Lambda Cygni

Observation data Epoch J2000 Equinox ICRS
- Constellation: Cygnus
- Right ascension: 20^{h} 47^{m} 24.53766^{s}
- Declination: +36° 29′ 26.5737″
- Apparent magnitude (V): 4.54

Characteristics
- Spectral type: B5Ve
- U−B color index: −0.50
- B−V color index: −0.11
- Variable type: Be star

Astrometry
- Radial velocity (R_{v}): -23.20 km/s
- Proper motion (μ): RA: +14.71< mas/yr Dec.: −8.96 mas/yr
- Parallax (π): 4.24±0.43 mas
- Distance: approx. 770 ly (approx. 240 pc)

Details

λ Cyg Aa
- Mass: 6.40 M_{☉}
- Radius: 3.56 R_{☉}
- Surface gravity (log g): 3.195 cgs
- Temperature: 13,925 K
- Rotational velocity (v sin i): 133 km/s

λ Cyg Ab
- Mass: 6.40 M_{☉}

λ Cyg B
- Mass: 5.12 M_{☉}
- Other designations: 54 Cygni, GC 28994, HD 198183, HIP 102589, HR 7963, SAO 70505, CCDM J20475+3629, WDS J20474+3629

Database references
- SIMBAD: data

= Lambda Cygni =

Star in the constellation Cygnus

Lambda Cygni is a multiple star system in the northern constellation of Cygnus. Its name is a Bayer designation that is Latinized from λ Cygni and abbreviated λ Cyg or λ Cyg. With an apparent visual magnitude of 4.54, it is visible to the naked eye as a point of light. The system is located at a distance of approximately 770 light years based on parallax measurements.

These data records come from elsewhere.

-- ==== Sys2Proof/Machine/State.lean ====
section
/-! DEFINITION. The state of the module, the reasons a step can stop, and the state right after reset. -/

namespace Sys2Proof.Machine

/-- The reasons a command stops the model. -/
inductive Fault where
  /-- Raised by a command whose result the named rule of the specification calls undefined and to which it gives no
  effect (log entry 6). Safe: the model stops where the hardware does something the specification does not say. -/
  | undefinedResult (rule : Nat)
deriving DecidableEq, Repr

/-- The reasons the model gives a command no meaning. -/
inductive Refusal where
  /-- Raised by the dispatch for a command that has no meaning yet. Safe: the model says nothing of it. -/
  | notModelled (mnemonic : String)
deriving DecidableEq, Repr

/-- The variants (Table 00-1). -/
inductive Variant where
  | q20 | d20 | q12
deriving DecidableEq, Repr

/-- The register file: values in effect, shadows, and captures waiting for their moment (R438 to R440). A register
that is not listed holds its reset value; a shadow that is not listed equals the value in effect. -/
structure RegFile where
  eff : List (Nat × Word) := []
  shadow : List (Nat × Option Word) := []
  cap : List (Nat × Option Word) := []
deriving DecidableEq, Repr

/-- What leaves the module (log entry 12). -/
inductive Out where
  /-- The block of a flit on a link (R308, R309). -/
  | block (link : Nat) (bs : Bytes)
  /-- A posted write to host memory by a VF's function (R375), with its TEE bit (R397). -/
  | hostWrite (port vf addr : Nat) (tee : Bool) (bs : Bytes)
  /-- An MSI-X message of a function (vf 0: the PF): its vector, with the address and data the vector holds,
  and the TEE bit (R397). -/
  | msix (port vf vec addr data : Nat) (tee : Bool)
  /-- A completion with data of a host read: the request's tag, and the 32-byte words that carry the poisoned bit. -/
  | completion (port tag : Nat) (bs : Bytes) (poisoned : List Nat)
  /-- A host request that completes as an error, or is logged as one in AER: "UR", "CA", "Poisoned TLP Received", "IDE". -/
  | hostError (port tag : Nat) (why : String)
  /-- The answer to LOCK_INTERFACE: whether the TDI locked, and what its interface report lists: BAR, first and length in
  4 KiB units (R395). -/
  | tdiReport (port vf : Nat) (locked : Bool) (extents : List (Nat × Nat × Nat))
  /-- The value a register read returns. -/
  | value (w : Word)
  /-- A response of the Mint in a session: code and payload. -/
  | spdm (session : Nat) (code : String) (payload : Bytes)
  /-- A message of the management protocol: port, type, session, sequence, SPDM code where it has one, payload. -/
  | mgmt (port type session seq : Nat) (code : String) (payload : Bytes)
  /-- An EVENT message to an address, on both ports: its ESEQ and what it reports (R510). -/
  | event (addr : Bytes) (eseq : Nat) (what : Report)
  /-- A PLDM type 2 event to an MCTP endpoint on the I3C port (R447, R511). -/
  | pldm (eid : Nat) (what : Report)
deriving DecidableEq, Repr

/-- An APPEND whose rows are written but not yet accepted (R148, R153): the stream, where its rows lie by page, row
index and count, the pages it took, the page held aside with the rows copied to it, and what is still to be sent. -/
structure Staged where
  root : Nat := 0
  ix : Nat := 0
  pos : Nat := 0
  n : Nat := 0
  tent : Bool := false
  parts : List (Nat × Nat × Nat) := []
  fresh : List Nat := []
  aside : Option Nat := none
  copied : Nat := 0
  oldPage : Nat := 0
deriving DecidableEq, Repr

/-- What follows when the partner has confirmed a request's changes (R171). -/
inductive Finish where
  | plain
  | openConv (root : Nat)
deriving DecidableEq, Repr

/-- How far a slot's request has come in stages 4 to 9. -/
inductive Prog where
  | queued
  | inserting (left : List CamEntry) (root : Nat)
  | staged (x : Staged)
  | confirm (status : Nat) (body : Bytes) (fin : Finish)
  | promote (pages : List Nat)
  | attend (a : Att)
deriving DecidableEq, Repr

/-- A request-table slot (R290). `entry` is the entry number, `grantNo` the order of the grant, `taken` says that the
request has taken effect (R296), `waits` counts confirmations outstanding, `failed` a confirmation that failed, `stall` the unit stage 7 began,
`limit` its limit, `stallCh` the channel whose work it waited on last and `units` its stall units by cause (R237), `since` the unit it entered HELD or last did, `began` the unit its rows were first sent to the partner and `via` the
furrow that carried them (R42), `sent` the carriers of its response still to leave, `dup` a slot of the duplicate reserve,
`prev` that stage 3 took the request under PREV (R300), and
`snaplen` the LENGTH at an ATTEND's first snapshot (R457). -/
structure Slot where
  state : SlotState := .free
  hdr : Hdr := {}
  body : Bytes := []
  src : Src := .conn 0
  entry : Nat := 0
  grantNo : Nat := 0
  since : Nat := 0
  began : Nat := 0
  via : Nat := 0
  stall : Nat := 0
  limit : Nat := 0
  stallCh : Nat := 0
  units : Nat × Nat × Nat := (0, 0, 0)
  dup : Bool := false
  prev : Bool := false
  taken : Bool := false
  applied : Bool := false
  reissued : Bool := false
  waits : Nat := 0
  failed : Bool := false
  stalled : Bool := false
  snaplen : Option Nat := none
  prog : Prog := .queued
  respHdr : Hdr := {}
  resp : Bytes := []
  sent : Nat := 0
  formed : Bool := false
deriving DecidableEq, Repr

/-- A change the partner has not confirmed, to be sent again when a connection opens (R536). -/
structure Unsent where
  ctx : Nat := 0
  conv : Nat := 0
  layer : Nat := 0
  kvh : Nat := 0
  desc : RmaDesc := {}
  body : Bytes := []
  use : RmaUse := .none
deriving DecidableEq, Repr

/-- The module. `turn` is the context from which arbitration looks for its next visit (R354). `undef` is the
model's own: the rule that leaves the result of the running command undefined, where one of its carriers showed so (log entry 6). -/
structure State where
  variant : Variant := .q20
  regs : RegFile := {}
  ctrs : List (Nat × Nat) := []
  hubUnits : Nat := 0
  mgmtMs : Nat := 0
  fresh : Nat := 0
  out : List Out := []
  pending : List Instr := []
  undef : Option Nat := none
  store : Store := {}
  cam : Cam := {}
  links : List (Nat × Link) := []
  furrows : List (Nat × Furrow) := []
  conns : List (Nat × Conn) := []
  reasm : List Reasm := []
  slots : List (Nat × Slot) := []
  ctxs : List (Nat × CtxGate) := []
  turn : Nat := 0
  origins : List Origin := []
  nextEntry : Nat := 0
  nextAdmit : Nat := 0
  held : List HeldMarker := []
  sentMarkers : List SentMarker := []
  dests : List Dest := []
  own : List OwnReq := []
  unsent : List Unsent := []
  img : ImageSt := {}
  attn : AttnSt := {}
  sluice : SluiceSt := {}
  host : HostPortSt := {}
  mint : MintSt := {}
  rel : RelSt := {}
  firm : FirmSt := {}
  power : PowerSt := {}
deriving DecidableEq, Repr

/-- The module right after power is applied: every register at its reset value, nothing stored, start-up in step 1
(R512; the values the specification does not give are log entry 5). -/
def State.reset : State := {}

end Sys2Proof.Machine
end

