/-- Fill a page a stream holds already, wherever it lies; BUSY where it must rise from silt and no frame is free. -/
def fillHeld (s : State) (a ix p rows : Nat) (b : Bytes) : Served :=
  match s.parityNear p with
  | none => (s, some (stBusy, []))
  | some s =>
    let s := s.fillPage a ix p rows b
    (s, some (stDone, s.pageRef p))

/-- MPAGE. -/
def serveMpage (s : State) (c : Nat) (h : Hdr) (d : RmaDesc) (b : Bytes) : Served :=
  match s.targetRecord c h d with
  | none => servedBad s
  | some (a, r) =>
    match targetStream r h with
    | none => servedBad s
    | some ix =>
      let rows := fieldOf d.arg 7 0
      if b.length ≠ extentBytes (r.dim == 2) + (if r.dim = 2 then 2 else 1) * 0x7C0 then servedBad s
      else if d.form = formRef then
        match s.refMeets a r d with
        | .stale => s.stale c d.page
        | .bad => servedBad s
        | .page i => if i = ix then s.fillHeld a ix d.page rows b else servedBad s
      else if d.form = formNew then
        match (s.store.stream a ix).pages.find? (fun e => e.firstpos == d.firstpos && !Store.isGap e.page) with
        | some e => s.fillHeld a ix e.page rows b
        | none =>
          match s.takeCopy r.ctx h r a ix d.page d.firstpos with
          | none => (s, some (stBusy, []))
          | some (s, p) =>
            match s.enterPage a ix p d.firstpos 0 false with
            | none => (s.updStore (fun st => st.freePage p), some (stBusy, []))
            | some s =>
              let s := s.fillPage a ix p rows b
              let s := s.updStore (fun st => st.updStream a ix (fun x =>
                { x with length := Nat.max x.length (d.firstpos + rows) }))
              (s, some (stDone, s.pageRef p))
      else servedBad s

/-- PUT: a page of this node's own copy of a stream, taken and entered, or filling a gap (R467). -/
def servePut (s : State) (c : Nat) (h : Hdr) (d : RmaDesc) (b : Bytes) : Served :=
  match s.targetRecord c h d with
  | none => servedBad s
  | some (a, r) =>
    match targetStream r h with
    | none => servedBad s
    | some ix =>
      let rows := fieldOf d.arg 7 0
      if b.length ≠ extentBytes (r.dim == 2) + (if r.dim = 2 then 2 else 1) * 0x7C0 then servedBad s
      else if d.form = formRef then
        match s.refMeets a r d with
        | .stale => s.stale c d.page
        | .bad => servedBad s
        | .page i => if i = ix then s.fillHeld a ix d.page rows b else servedBad s
      else if d.form = formNew then
        match (s.store.stream a ix).pages.find? (fun e => e.firstpos == d.firstpos) with
        | some e =>
          if Store.isGap e.page then
            match s.takeFor a ix d.firstpos with
            | none => (s, some (stBusy, []))
            | some (s, p) =>
              let cidx := fieldOf e.page 34 32
              let cseq := fieldOf e.page 31 0
              let s := { s with rel := { s.rel with gaps := s.rel.gaps.filter (fun g => !(g.ctx == r.ctx &&
                g.conv == r.conv && g.layer == h.layer && g.kvh == h.kvh && g.firstpos == d.firstpos)) } }
              let s := s.updStore (fun st => st.updPageEnt a ix e.page (fun q => { q with page := p }))
              let s := s.fillPage a ix p rows b
              let s := s.updStore (fun st => st.updHeader p (fun f =>
                { f with pstate := .sealed, cidx := cidx, cseq := cseq, cset := (s.sliceRec (s.sliceOf r.ctx)).cset }))
              (s, some (stDone, s.pageRef p))
          else s.fillHeld a ix e.page rows b
        | none =>
          match s.takeFor a ix d.firstpos with
          | none => (s, some (stBusy, []))
          | some (s, p) =>
            match s.enterPage a ix p d.firstpos 0 false with
            | none => (s.updStore (fun st => st.freePage p), some (stBusy, []))
            | some s =>
              let s := s.fillPage a ix p rows b
              let s := s.updStore (fun st => st.updStream a ix (fun x =>
                { x with length := Nat.max x.length (d.firstpos + rows), openv := false }))
              let s := s.updStore (fun st =>
                (st.updHeader p (fun f => { f with pstate := .sealed })).updPageEnt a ix p (fun e =>
                  { e with sealed := true, sumv := (numAt (st.summary p r.dim) 2 1) % 2 == 1 }))
              (s, some (stDone, s.pageRef p))
      else servedBad s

Lambda Cygni is a multiple star, with components A, B, and C observed in the 19th century; the main component, A, is a spectroscopic binary itself with two components Aa and Ab reported at magnitudes 5.4 and 5.8 orbiting with a period of 12 years. Component B has type B7V, magnitude 6.26, and separation 0.77" (about 180 AU based on parallax). Component C has reported type K2III-IV, apparent magnitude 9.65, and separation about 85". Recent observations indicate the presence of additional smaller companions D (about 50" from A), E (about 8" from C), and F (about 40" from C) all around apparent magnitude 14.